Top of DATA IN THIS EXERCISE
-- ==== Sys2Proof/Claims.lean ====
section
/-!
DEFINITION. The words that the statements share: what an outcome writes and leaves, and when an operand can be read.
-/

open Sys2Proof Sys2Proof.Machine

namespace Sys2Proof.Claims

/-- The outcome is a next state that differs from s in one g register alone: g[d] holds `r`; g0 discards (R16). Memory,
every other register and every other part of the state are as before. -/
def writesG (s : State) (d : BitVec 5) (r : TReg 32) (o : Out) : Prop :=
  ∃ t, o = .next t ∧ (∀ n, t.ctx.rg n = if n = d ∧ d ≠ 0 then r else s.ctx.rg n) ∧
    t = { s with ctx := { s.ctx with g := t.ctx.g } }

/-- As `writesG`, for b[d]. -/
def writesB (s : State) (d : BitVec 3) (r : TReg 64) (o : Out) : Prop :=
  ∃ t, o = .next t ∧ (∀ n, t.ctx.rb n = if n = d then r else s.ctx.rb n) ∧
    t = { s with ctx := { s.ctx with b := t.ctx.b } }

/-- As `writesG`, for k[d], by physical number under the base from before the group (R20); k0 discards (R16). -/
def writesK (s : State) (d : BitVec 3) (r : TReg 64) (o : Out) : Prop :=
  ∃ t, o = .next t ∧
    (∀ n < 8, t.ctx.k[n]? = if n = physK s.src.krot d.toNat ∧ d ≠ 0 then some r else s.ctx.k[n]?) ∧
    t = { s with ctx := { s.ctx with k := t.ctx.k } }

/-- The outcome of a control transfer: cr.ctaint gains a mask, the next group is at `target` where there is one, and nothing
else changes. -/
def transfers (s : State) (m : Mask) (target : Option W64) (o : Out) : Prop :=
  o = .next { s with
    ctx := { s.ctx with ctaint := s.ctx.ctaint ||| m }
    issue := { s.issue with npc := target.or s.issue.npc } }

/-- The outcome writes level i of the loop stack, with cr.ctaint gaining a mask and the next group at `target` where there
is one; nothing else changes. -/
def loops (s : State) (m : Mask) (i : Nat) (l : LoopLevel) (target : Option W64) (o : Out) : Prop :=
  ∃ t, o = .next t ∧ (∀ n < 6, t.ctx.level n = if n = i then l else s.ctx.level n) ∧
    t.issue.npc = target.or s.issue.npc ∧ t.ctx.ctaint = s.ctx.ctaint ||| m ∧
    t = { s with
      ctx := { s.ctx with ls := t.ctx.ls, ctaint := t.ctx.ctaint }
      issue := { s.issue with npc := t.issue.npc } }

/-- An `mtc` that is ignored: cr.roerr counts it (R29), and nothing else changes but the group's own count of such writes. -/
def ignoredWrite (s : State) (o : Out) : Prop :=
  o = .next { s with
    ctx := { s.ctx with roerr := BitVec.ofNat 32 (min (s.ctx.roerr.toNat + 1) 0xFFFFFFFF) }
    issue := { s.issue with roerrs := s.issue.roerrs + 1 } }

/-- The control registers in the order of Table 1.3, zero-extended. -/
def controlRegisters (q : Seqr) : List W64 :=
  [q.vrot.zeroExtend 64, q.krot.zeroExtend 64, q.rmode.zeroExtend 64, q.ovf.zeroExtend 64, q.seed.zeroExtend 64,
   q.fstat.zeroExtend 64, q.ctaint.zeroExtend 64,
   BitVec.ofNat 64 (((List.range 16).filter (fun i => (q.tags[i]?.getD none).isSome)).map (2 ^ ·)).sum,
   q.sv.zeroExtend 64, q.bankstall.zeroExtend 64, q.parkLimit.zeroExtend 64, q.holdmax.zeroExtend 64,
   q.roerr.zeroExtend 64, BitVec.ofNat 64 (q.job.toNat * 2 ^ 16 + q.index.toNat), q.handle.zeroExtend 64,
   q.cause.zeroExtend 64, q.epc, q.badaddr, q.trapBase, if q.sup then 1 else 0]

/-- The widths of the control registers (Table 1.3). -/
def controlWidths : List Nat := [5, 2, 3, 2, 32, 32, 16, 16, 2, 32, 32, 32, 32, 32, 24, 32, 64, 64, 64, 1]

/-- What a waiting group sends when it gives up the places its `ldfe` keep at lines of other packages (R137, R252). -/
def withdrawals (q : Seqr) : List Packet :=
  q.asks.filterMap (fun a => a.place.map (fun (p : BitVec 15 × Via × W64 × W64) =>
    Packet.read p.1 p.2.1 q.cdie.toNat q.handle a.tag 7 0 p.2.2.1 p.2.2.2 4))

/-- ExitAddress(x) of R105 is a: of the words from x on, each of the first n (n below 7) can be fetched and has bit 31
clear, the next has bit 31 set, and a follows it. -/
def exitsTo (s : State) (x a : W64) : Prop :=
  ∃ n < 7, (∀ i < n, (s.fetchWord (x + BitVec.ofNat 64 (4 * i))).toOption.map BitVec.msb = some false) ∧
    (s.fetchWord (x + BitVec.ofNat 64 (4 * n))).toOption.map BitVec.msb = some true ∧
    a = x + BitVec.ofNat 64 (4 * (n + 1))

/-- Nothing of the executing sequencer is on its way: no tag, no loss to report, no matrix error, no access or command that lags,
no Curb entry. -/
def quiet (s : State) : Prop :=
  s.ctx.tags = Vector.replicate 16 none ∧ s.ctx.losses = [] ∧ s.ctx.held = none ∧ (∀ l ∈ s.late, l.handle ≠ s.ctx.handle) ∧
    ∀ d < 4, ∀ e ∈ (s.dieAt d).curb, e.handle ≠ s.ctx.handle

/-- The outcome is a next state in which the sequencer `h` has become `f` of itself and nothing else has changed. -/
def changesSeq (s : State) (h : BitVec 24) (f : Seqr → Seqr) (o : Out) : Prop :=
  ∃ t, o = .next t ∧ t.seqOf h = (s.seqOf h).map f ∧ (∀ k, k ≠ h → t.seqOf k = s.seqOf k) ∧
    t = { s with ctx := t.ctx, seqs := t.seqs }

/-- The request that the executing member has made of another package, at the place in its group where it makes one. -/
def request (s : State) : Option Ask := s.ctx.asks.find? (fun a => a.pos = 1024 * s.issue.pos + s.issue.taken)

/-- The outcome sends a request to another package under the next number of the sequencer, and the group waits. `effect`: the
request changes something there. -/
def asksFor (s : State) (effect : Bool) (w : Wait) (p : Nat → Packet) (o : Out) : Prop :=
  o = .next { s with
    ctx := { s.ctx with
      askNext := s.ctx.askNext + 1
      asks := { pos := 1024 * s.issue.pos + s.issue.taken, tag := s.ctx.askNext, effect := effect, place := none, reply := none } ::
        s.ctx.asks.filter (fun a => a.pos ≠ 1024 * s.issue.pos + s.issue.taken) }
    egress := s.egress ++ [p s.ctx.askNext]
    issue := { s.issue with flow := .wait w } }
Bottom of DATA IN THIS EXERCISE
Top of DATA IN THIS EXERCISE
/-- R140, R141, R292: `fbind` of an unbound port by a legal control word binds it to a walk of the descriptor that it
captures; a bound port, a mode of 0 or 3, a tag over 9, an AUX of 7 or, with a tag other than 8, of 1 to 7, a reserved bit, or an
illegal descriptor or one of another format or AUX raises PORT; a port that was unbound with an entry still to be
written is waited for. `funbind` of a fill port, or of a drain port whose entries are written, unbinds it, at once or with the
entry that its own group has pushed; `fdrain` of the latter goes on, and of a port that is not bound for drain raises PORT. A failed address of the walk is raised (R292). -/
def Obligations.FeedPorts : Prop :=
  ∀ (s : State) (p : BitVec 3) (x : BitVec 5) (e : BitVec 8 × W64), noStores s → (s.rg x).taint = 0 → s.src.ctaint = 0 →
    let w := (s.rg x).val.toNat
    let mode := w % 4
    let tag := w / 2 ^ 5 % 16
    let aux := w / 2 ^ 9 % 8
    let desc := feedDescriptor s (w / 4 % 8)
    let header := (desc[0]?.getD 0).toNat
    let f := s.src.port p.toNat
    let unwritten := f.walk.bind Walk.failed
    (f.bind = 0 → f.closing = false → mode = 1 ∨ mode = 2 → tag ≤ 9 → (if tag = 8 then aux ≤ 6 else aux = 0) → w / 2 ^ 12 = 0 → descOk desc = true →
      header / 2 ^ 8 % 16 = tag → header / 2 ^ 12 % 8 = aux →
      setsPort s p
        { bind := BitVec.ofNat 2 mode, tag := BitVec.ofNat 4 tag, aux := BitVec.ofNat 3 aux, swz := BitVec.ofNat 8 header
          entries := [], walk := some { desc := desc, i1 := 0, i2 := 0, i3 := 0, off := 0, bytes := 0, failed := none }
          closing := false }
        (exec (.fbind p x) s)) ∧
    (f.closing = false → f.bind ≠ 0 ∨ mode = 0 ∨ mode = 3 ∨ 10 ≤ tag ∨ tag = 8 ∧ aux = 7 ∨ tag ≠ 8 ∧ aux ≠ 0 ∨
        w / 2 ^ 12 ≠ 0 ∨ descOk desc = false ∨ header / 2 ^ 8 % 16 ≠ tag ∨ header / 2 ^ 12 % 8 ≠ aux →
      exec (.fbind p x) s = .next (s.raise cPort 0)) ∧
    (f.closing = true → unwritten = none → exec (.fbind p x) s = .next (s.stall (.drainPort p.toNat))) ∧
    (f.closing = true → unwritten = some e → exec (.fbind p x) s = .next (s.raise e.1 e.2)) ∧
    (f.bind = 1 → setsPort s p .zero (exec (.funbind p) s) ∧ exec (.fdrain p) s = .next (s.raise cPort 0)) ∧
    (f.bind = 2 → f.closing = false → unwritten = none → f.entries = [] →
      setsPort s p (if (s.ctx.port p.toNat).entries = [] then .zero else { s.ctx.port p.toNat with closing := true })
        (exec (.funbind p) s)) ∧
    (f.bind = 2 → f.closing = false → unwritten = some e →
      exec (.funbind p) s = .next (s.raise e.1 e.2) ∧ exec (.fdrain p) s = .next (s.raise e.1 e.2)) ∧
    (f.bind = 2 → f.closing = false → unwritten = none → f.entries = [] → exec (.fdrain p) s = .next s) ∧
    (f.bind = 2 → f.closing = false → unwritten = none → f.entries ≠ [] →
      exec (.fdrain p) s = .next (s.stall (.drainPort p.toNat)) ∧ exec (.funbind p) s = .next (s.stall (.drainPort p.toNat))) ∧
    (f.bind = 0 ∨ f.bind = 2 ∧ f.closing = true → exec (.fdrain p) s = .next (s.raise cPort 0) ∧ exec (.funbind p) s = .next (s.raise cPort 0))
Bottom of DATA IN THIS EXERCISE
ABOUT THIS EXERCISE: Reproduce, word for word and in full, only the lines above that start at the line with "def transfers (s" and run through the line with "(Table 1.3). -/", both ends included.

REPLY:
def transfers (s : State) (m : Mask) (target : Option W64) (o : Out) : Prop :=
  o = .next { s with
    ctx := { s.ctx with ctaint := s.ctx.ctaint ||| m }
    issue := { s.issue with npc := target.or s.issue.npc } }

/-- The outcome writes level i of the loop stack, with cr.ctaint gaining a mask and the next group at `target` where there
is one; nothing else changes. -/
def loops (s : State) (m : Mask) (i : Nat) (l : LoopLevel) (target : Option W64) (o : Out) : Prop :=
  ∃ t, o = .next t ∧ (∀ n < 6, t.ctx.level n = if n = i then l else s.ctx.level n) ∧
    t.issue.npc = target.or s.issue.npc ∧ t.ctx.ctaint = s.ctx.ctaint ||| m ∧
    t = { s with
      ctx := { s.ctx with ls := t.ctx.ls, ctaint := t.ctx.ctaint }
      issue := { s.issue with npc := t.issue.npc } }

/-- An `mtc` that is ignored: cr.roerr counts it (R29), and nothing else changes but the group's own count of such writes. -/
def ignoredWrite (s : State) (o : Out) : Prop :=
  o = .next { s with
    ctx := { s.ctx with roerr := BitVec.ofNat 32 (min (s.ctx.roerr.toNat + 1) 0xFFFFFFFF) }
    issue := { s.issue with roerrs := s.issue.roerrs + 1 } }

/-- The control registers in the order of Table 1.3, zero-extended. -/
def controlRegisters (q : Seqr) : List W64 :=
  [q.vrot.zeroExtend 64, q.krot.zeroExtend 64, q.rmode.zeroExtend 64, q.ovf.zeroExtend 64, q.seed.zeroExtend 64,
   q.fstat.zeroExtend 64, q.ctaint.zeroExtend 64,
   BitVec.ofNat 64 (((List.range 16).filter (fun i => (q.tags[i]?.getD none).isSome)).map (2 ^ ·)).sum,
   q.sv.zeroExtend 64, q.bankstall.zeroExtend 64, q.parkLimit.zeroExtend 64, q.holdmax.zeroExtend 64,
   q.roerr.zeroExtend 64, BitVec.ofNat 64 (q.job.toNat * 2 ^ 16 + q.index.toNat), q.handle.zeroExtend 64,
   q.cause.zeroExtend 64, q.epc, q.badaddr, q.trapBase, if q.sup then 1 else 0]

/-- The widths of the control registers (Table 1.3). -/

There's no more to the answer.